Moore humbly accepted the award, thanking his many writing partners over the years for helping him become a better writer. "The truly best part about writing for television is something called the writer's room, where you get to sit in a room with other very talented people and write stories day after day and hour after to hour," Moore said. "They become your family. It's a very singular experience. And if I'm here for a reason, it's because I've sat in writer's rooms for 13 years, and 'Battlestar Galactica' is in many ways a result of that process."
Moore dedicated the award to the dozens of writers who helped him, especially the late Michael Piller, who worked with Moore on Star Trek before dying last year after succumbing to cancer.
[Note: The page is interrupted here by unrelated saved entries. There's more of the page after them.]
-- ==== Sys2Proof/Machine/Vector.lean ====
section
/-!
DEFINITION. Sys2Proof/Machine/Vector.lean: the execute-half instructions of VE (R229 to R251) over 128 lanes: element-wise
operations, conversions, packing, moves, reductions, the accumulator store, LOOPQ and VQLEN.
-/

namespace Sys2Proof.Machine

/-! ### Elements -/

/-- Results element by element; instructions with fewer sources repeat the first. -/
def zipEls (f : Nat → Nat → Nat → Nat × Nat) : List Nat → List Nat → List Nat → List (Nat × Nat)
  | a :: as, b :: bs, c :: cs => f a b c :: zipEls f as bs cs
  | [], _, _ => []
  | _ :: _, [], _ => []
  | _ :: _, _ :: _, [] => []

/-- Flags ORed together (R41). -/
def orAll (l : List Nat) : Nat := l.foldl (· ||| ·) 0

/-- A vector instruction's result before it is written: lanes, VCNT of a pushed entry, flags. -/
structure VOut where
  lanes : List Nat
  n : Nat
  flags : Nat
  deriving DecidableEq, Repr

/-- A vector instruction: queue checks, sources read and popped, one result that lands lat clocks later (R229). -/
def runV (s : State) (h : Head) (lat : Nat) (d : VDst) (srcs : List VSrc) (f : Stream → VIn → VOut) :
    Host.Outcome State Fault Refusal :=
  runC s h fun c =>
    let k := s.cur.key
    match c.vcheck k srcs (VDst.push? d) with
    | some (x, st) => .trap x st
    | none =>
      let o := f (c.stream k) (c.vread k srcs)
      .done ((c.vpop srcs).vwrite k lat d o.lanes o.n o.flags) .seq lat

/-- How an instruction reads its elements: the half and whole format of a floating one, and for an integer one whether it
is signed. -/
structure ElMode where
  flt : Option (FFmt × FFmt)
  sgn : Bool
  deriving DecidableEq, Repr

/-- Reading of a floating instruction (R230). -/
def fltMode (f : VFmt) : ElMode := ⟨some (halfFmt f.esz f.fmt, opFmt f), false⟩

/-- Reading of an integer instruction (R71). -/
def intMode (f : VFmt) : ElMode := ⟨none, f.fmt == 0⟩

/-- Source i under modifier m. -/
def VIn.els (v : VIn) (md : ElMode) (esz i m : Nat) : List Nat × Nat := modAll md.flt md.sgn esz m (v.arg i)

/-- Element-wise results over up to three sources, packed back into lanes. ns is the number of sources, f the modifiers
of A and B. -/
def elemOut (md : ElMode) (f : VFmt) (ns : Nat) (op : Nat → Nat → Nat → Nat × Nat) (v : VIn) : VOut :=
  let a := v.els md f.esz 0 f.amod
  let b := if 2 ≤ ns then v.els md f.esz 1 f.bmod else a
  let c := if 3 ≤ ns then v.els md f.esz 2 0 else a
  let rs := zipEls op a.1 b.1 c.1
  ⟨toLanes (elemW f.esz) (lanesN f.esz) (rs.map Prod.fst), v.n, orAll (a.2 :: b.2 :: c.2 :: rs.map Prod.snd)⟩

/-- The rounding mode of a rounding field (R230). -/
def Stream.rmOr (t : Stream) (r : Option Rm) : Rm := r.getD t.rm

/-! ### Floating arithmetic (R233 to R235) -/

/-- A two-operand floating instruction of latency 4. -/
def runF2 (s : State) (h : Head) (d : VDst) (a b : VSrc) (f : VFmt) (op : Stream → Nat → Nat → Nat × Nat) :
    Host.Outcome State Fault Refusal :=
  runV s h 4 d [a, b] fun t => elemOut (fltMode f) f 2 fun x y _ => op t x y

/-- A fused instruction of latency 4. -/
def runF3 (s : State) (h : Head) (d : VDst) (a b c : VSrc) (f : VFmt) (negP negC : Bool) :
    Host.Outcome State Fault Refusal :=
  runV s h 4 d [a, b, c] fun t => elemOut (fltMode f) f 3 fun x y z => fFma (opFmt f) t.rm negP negC x y z

/-- A function of one FP32 operand, of latency 12. -/
def runF1 (s : State) (h : Head) (d : VDst) (a : VSrc) (f : VFmt) (op : Nat → Nat × Nat) :
    Host.Outcome State Fault Refusal :=
  runV s h 12 d [a] fun _ => elemOut (fltMode f) f 1 fun x _ _ => op x

def execVfadd (h : Head) (d : VDst) (a b : VSrc) (r : Option Rm) (f : VFmt) (s : State) :
    Host.Outcome State Fault Refusal := runF2 s h d a b f fun t => fAdd (opFmt f) (t.rmOr r)
def execVfsub (h : Head) (d : VDst) (a b : VSrc) (r : Option Rm) (f : VFmt) (s : State) :
    Host.Outcome State Fault Refusal := runF2 s h d a b f fun t => fSub (opFmt f) (t.rmOr r)
def execVfmul (h : Head) (d : VDst) (a b : VSrc) (r : Option Rm) (f : VFmt) (s : State) :
    Host.Outcome State Fault Refusal := runF2 s h d a b f fun t => fMul (opFmt f) (t.rmOr r)
def execVfma (h : Head) (d : VDst) (a b c : VSrc) (f : VFmt) (s : State) : Host.Outcome State Fault Refusal :=
  runF3 s h d a b c f false false
def execVfms (h : Head) (d : VDst) (a b c : VSrc) (f : VFmt) (s : State) : Host.Outcome State Fault Refusal :=
  runF3 s h d a b c f false true
def execVfnma (h : Head) (d : VDst) (a b c : VSrc) (f : VFmt) (s : State) : Host.Outcome State Fault Refusal :=
  runF3 s h d a b c f true false
def execVfmin (h : Head) (d : VDst) (a b : VSrc) (f : VFmt) (s : State) : Host.Outcome State Fault Refusal :=
  runF2 s h d a b f fun _ => fMinMax (opFmt f) false
def execVfmax (h : Head) (d : VDst) (a b : VSrc) (f : VFmt) (s : State) : Host.Outcome State Fault Refusal :=
  runF2 s h d a b f fun _ => fMinMax (opFmt f) true

/-- A compare (R234): op answers the truth of a pair and its flags. -/
def runCmp (s : State) (h : Head) (d : CmpDst) (a b : VSrc) (f : VFmt) (md : ElMode) (lat : Nat)
    (op : Nat → Nat → Bool × Nat) : Host.Outcome State Fault Refusal :=
  let ones := 2 ^ elemW f.esz - 1
  let outs := elemOut md f 2 fun x y _ => let r := op x y; (if r.1 then ones else 0, r.2)
  let red := fun (p : Nat) (all : Bool) => runC s h fun c =>
    let k := s.cur.key
    match c.vcheck k [a, b] none with
    | some (x, st) => .trap x st
    | none =>
      let v := c.vread k [a, b]
      let o := outs v
      let es := (o.lanes.take v.n).flatMap (unpackLanes (elemW f.esz) (lanesN f.esz))
      let r := if all then es.all (· != 0) else es.any (· != 0)
      .done ((c.vpop [a, b]).result k lat (.p p r) o.flags) .seq lat
  match d with
  | .mask d => runV s h lat d [a, b] fun _ => outs
  | .any p => red p false
  | .all p => red p true

def execVfcmp (h : Head) (d : CmpDst) (c : VCond) (a b : VSrc) (f : VFmt) (s : State) :
    Host.Outcome State Fault Refusal := runCmp s h d a b f (fltMode f) 2 (fCmp (opFmt f) c)
def execVlog2 (h : Head) (d : VDst) (a : VSrc) (f : VFmt) (s : State) : Host.Outcome State Fault Refusal :=
  runF1 s h d a f fLog2
def execVexp2 (h : Head) (d : VDst) (a : VSrc) (f : VFmt) (s : State) : Host.Outcome State Fault Refusal :=
  runF1 s h d a f fExp2
def execVrcp (h : Head) (d : VDst) (a : VSrc) (f : VFmt) (s : State) : Host.Outcome State Fault Refusal :=
  runF1 s h d a f fRcp
def execVrsq (h : Head) (d : VDst) (a : VSrc) (f : VFmt) (s : State) : Host.Outcome State Fault Refusal :=
  runF1 s h d a f fRsq

/-! ### Conversion, scaling and packing (R236 to R238) -/

/-- Signed integer formats. -/
def Fmt.sgn : Fmt → Bool
  | .i8 => true | .i4 => true | .i16 => true | .i32 => true | .i64 => true
  | .u8 => false | .u4 => false | .u16 => false | .u32 => false
  | .f32 => false | .bf16 => false | .f16 => false | .e4m3 => false | .e5m2 => false | .e2m1 => false | .pw2 => false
Moore discussed Piller and his fellow writing partners at Star Trek, and how those experiences influenced his work on "Battlestar." Moore and Ellison also discussed the real world parallels of the 9-11 terrorist attacks and the Iraq War in the science fiction show.
Ellison: Tell us what kind of trepidation you had [about "Battlestar"].
Moore: I didn't have much trepidation by the time they made the offer. I got this phone call where someone asked, "would you be interested in doing 'Galactica'?" And I wasn't sure at first. I hadn't seen the original show in a long time, since its original run, and I had done a very long time at Star Trek. So I had a lot of years out in space and I didn't know that I wanted to keep doing it.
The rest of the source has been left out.